PROBLEM TO WORK ON — Within the data that follows, set down exactly the lines from the one containing "they were. -/" through the one containing "appends to it. -/", both ends included.

TASK INPUTS —
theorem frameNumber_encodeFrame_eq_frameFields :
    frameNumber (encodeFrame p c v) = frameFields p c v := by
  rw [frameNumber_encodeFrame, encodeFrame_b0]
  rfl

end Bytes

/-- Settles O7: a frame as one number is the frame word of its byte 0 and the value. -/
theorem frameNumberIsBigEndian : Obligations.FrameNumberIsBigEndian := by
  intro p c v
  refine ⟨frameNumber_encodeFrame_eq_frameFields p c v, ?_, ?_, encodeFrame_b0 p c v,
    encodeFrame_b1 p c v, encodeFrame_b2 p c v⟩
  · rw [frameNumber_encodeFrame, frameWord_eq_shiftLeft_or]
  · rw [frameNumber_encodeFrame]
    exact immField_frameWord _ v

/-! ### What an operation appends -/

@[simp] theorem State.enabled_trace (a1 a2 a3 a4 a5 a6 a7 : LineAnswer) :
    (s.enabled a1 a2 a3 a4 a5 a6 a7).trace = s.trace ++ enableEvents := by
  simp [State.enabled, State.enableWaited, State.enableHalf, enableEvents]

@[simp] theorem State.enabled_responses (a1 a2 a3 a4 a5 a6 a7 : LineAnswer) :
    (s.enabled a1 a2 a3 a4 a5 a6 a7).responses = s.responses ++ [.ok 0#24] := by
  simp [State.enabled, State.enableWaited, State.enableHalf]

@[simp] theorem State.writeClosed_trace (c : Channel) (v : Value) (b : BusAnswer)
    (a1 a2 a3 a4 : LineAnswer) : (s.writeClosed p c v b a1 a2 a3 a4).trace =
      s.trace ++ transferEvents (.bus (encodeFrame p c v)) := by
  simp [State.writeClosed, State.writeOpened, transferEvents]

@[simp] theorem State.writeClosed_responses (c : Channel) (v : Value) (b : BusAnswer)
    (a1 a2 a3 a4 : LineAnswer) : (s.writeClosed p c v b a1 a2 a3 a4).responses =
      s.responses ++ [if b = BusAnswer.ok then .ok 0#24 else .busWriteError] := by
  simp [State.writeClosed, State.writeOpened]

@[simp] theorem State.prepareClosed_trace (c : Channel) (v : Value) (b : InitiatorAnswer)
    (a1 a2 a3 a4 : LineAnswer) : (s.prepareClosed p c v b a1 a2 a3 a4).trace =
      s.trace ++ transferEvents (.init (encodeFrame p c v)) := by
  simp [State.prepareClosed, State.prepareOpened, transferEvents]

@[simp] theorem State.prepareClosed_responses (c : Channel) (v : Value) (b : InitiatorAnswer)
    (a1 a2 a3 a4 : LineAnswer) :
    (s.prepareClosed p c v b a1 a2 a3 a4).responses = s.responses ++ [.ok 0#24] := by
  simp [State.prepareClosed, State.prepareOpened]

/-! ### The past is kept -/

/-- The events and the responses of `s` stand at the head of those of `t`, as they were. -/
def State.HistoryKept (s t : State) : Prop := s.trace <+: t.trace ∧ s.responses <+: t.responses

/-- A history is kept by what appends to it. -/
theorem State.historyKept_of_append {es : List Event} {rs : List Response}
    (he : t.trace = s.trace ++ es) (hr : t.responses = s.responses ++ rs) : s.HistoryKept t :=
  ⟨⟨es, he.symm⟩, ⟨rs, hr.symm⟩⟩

ANSWER TO THIS TASK —
/-- The events and the responses of `s` stand at the head of those of `t`, as they were. -/
def State.HistoryKept (s t : State) : Prop := s.trace <+: t.trace ∧ s.responses <+: t.responses

/-- A history is kept by what appends to it. -/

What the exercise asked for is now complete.